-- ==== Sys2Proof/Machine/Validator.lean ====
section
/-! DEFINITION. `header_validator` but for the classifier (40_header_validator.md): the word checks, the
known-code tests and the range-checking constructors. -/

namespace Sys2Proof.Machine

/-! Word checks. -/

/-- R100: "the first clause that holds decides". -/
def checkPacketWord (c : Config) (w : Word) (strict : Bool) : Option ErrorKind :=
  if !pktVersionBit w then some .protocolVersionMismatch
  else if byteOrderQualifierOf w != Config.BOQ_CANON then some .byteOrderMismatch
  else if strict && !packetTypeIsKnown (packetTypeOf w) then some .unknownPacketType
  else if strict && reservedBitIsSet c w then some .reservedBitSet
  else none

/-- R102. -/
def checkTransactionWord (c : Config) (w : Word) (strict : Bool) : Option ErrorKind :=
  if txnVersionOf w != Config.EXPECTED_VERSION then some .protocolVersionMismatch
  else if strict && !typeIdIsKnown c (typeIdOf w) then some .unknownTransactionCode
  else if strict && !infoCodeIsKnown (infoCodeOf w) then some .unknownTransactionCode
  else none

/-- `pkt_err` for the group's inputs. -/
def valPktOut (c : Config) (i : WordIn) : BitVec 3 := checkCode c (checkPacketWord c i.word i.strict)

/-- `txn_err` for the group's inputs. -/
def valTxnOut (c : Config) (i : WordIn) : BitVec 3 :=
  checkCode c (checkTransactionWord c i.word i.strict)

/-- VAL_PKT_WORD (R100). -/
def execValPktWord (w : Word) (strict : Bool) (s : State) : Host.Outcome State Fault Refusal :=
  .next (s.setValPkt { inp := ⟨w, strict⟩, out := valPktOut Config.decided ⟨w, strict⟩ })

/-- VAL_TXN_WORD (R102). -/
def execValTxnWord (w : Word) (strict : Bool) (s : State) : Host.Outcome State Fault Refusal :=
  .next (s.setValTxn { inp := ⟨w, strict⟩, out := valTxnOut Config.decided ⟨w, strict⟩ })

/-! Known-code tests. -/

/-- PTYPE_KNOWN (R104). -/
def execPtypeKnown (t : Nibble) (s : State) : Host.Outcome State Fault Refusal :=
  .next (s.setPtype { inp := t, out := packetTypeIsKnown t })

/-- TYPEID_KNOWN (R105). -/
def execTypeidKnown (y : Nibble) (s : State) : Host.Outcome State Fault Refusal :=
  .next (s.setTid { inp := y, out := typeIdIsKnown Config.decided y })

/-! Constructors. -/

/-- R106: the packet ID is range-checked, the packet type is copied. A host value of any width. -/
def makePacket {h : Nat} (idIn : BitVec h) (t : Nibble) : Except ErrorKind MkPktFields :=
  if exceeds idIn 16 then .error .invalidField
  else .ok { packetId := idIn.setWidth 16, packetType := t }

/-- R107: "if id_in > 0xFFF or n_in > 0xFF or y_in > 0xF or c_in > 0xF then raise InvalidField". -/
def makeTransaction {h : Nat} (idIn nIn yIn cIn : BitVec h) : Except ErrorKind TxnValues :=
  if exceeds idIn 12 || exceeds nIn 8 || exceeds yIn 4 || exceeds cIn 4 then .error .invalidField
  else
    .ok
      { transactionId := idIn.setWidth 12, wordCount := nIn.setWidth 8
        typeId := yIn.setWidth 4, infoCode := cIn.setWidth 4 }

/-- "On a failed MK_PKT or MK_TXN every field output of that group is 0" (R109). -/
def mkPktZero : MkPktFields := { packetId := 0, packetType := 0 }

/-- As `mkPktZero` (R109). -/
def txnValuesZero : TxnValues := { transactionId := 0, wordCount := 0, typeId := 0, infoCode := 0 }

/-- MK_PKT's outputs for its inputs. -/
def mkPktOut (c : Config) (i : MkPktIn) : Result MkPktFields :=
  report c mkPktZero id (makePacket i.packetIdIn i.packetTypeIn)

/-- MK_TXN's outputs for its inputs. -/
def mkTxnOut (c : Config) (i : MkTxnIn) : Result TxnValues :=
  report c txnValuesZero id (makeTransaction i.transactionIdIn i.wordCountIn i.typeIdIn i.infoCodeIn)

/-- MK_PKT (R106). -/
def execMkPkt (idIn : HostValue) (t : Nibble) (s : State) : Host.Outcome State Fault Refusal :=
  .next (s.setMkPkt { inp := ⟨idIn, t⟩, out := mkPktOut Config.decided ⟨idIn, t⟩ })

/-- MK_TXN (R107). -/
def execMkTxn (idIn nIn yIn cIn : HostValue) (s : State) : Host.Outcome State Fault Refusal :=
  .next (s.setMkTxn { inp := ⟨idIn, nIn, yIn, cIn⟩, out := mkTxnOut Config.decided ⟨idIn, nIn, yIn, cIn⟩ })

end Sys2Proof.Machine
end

Directions :: Transcribe every line of the records exactly, please.

Task solution ::
-- ==== Sys2Proof/Machine/Validator.lean ====
section
/-! DEFINITION. `header_validator` but for the classifier (40_header_validator.md): the word checks, the
known-code tests and the range-checking constructors. -/

namespace Sys2Proof.Machine

/-! Word checks. -/

/-- R100: "the first clause that holds decides". -/
def checkPacketWord (c : Config) (w : Word) (strict : Bool) : Option ErrorKind :=
  if !pktVersionBit w then some .protocolVersionMismatch
  else if byteOrderQualifierOf w != Config.BOQ_CANON then some .byteOrderMismatch
  else if strict && !packetTypeIsKnown (packetTypeOf w) then some .unknownPacketType
  else if strict && reservedBitIsSet c w then some .reservedBitSet
  else none

/-- R102. -/
def checkTransactionWord (c : Config) (w : Word) (strict : Bool) : Option ErrorKind :=
  if txnVersionOf w != Config.EXPECTED_VERSION then some .protocolVersionMismatch
  else if strict && !typeIdIsKnown c (typeIdOf w) then some .unknownTransactionCode
  else if strict && !infoCodeIsKnown (infoCodeOf w) then some .unknownTransactionCode
  else none

/-- `pkt_err` for the group's inputs. -/
def valPktOut (c : Config) (i : WordIn) : BitVec 3 := checkCode c (checkPacketWord c i.word i.strict)

/-- `txn_err` for the group's inputs. -/
def valTxnOut (c : Config) (i : WordIn) : BitVec 3 :=
  checkCode c (checkTransactionWord c i.word i.strict)

/-- VAL_PKT_WORD (R100). -/
def execValPktWord (w : Word) (strict : Bool) (s : State) : Host.Outcome State Fault Refusal :=
  .next (s.setValPkt { inp := ⟨w, strict⟩, out := valPktOut Config.decided ⟨w, strict⟩ })

/-- VAL_TXN_WORD (R102). -/
def execValTxnWord (w : Word) (strict : Bool) (s : State) : Host.Outcome State Fault Refusal :=
  .next (s.setValTxn { inp := ⟨w, strict⟩, out := valTxnOut Config.decided ⟨w, strict⟩ })

/-! Known-code tests. -/

/-- PTYPE_KNOWN (R104). -/
def execPtypeKnown (t : Nibble) (s : State) : Host.Outcome State Fault Refusal :=
  .next (s.setPtype { inp := t, out := packetTypeIsKnown t })

/-- TYPEID_KNOWN (R105). -/
def execTypeidKnown (y : Nibble) (s : State) : Host.Outcome State Fault Refusal :=
  .next (s.setTid { inp := y, out := typeIdIsKnown Config.decided y })

/-! Constructors. -/

/-- R106: the packet ID is range-checked, the packet type is copied. A host value of any width. -/
def makePacket {h : Nat} (idIn : BitVec h) (t : Nibble) : Except ErrorKind MkPktFields :=
  if exceeds idIn 16 then .error .invalidField
  else .ok { packetId := idIn.setWidth 16, packetType := t }

/-- R107: "if id_in > 0xFFF or n_in > 0xFF or y_in > 0xF or c_in > 0xF then raise InvalidField". -/
def makeTransaction {h : Nat} (idIn nIn yIn cIn : BitVec h) : Except ErrorKind TxnValues :=
  if exceeds idIn 12 || exceeds nIn 8 || exceeds yIn 4 || exceeds cIn 4 then .error .invalidField
  else
    .ok
      { transactionId := idIn.setWidth 12, wordCount := nIn.setWidth 8
        typeId := yIn.setWidth 4, infoCode := cIn.setWidth 4 }

/-- "On a failed MK_PKT or MK_TXN every field output of that group is 0" (R109). -/
def mkPktZero : MkPktFields := { packetId := 0, packetType := 0 }

/-- As `mkPktZero` (R109). -/
def txnValuesZero : TxnValues := { transactionId := 0, wordCount := 0, typeId := 0, infoCode := 0 }

/-- MK_PKT's outputs for its inputs. -/
def mkPktOut (c : Config) (i : MkPktIn) : Result MkPktFields :=
  report c mkPktZero id (makePacket i.packetIdIn i.packetTypeIn)

/-- MK_TXN's outputs for its inputs. -/
def mkTxnOut (c : Config) (i : MkTxnIn) : Result TxnValues :=
  report c txnValuesZero id (makeTransaction i.transactionIdIn i.wordCountIn i.typeIdIn i.infoCodeIn)

/-- MK_PKT (R106). -/
def execMkPkt (idIn : HostValue) (t : Nibble) (s : State) : Host.Outcome State Fault Refusal :=
  .next (s.setMkPkt { inp := ⟨idIn, t⟩, out := mkPktOut Config.decided ⟨idIn, t⟩ })

/-- MK_TXN (R107). -/
def execMkTxn (idIn nIn yIn cIn : HostValue) (s : State) : Host.Outcome State Fault Refusal :=
  .next (s.setMkTxn { inp := ⟨idIn, nIn, yIn, cIn⟩, out := mkTxnOut Config.decided ⟨idIn, nIn, yIn, cIn⟩ })

end Sys2Proof.Machine
end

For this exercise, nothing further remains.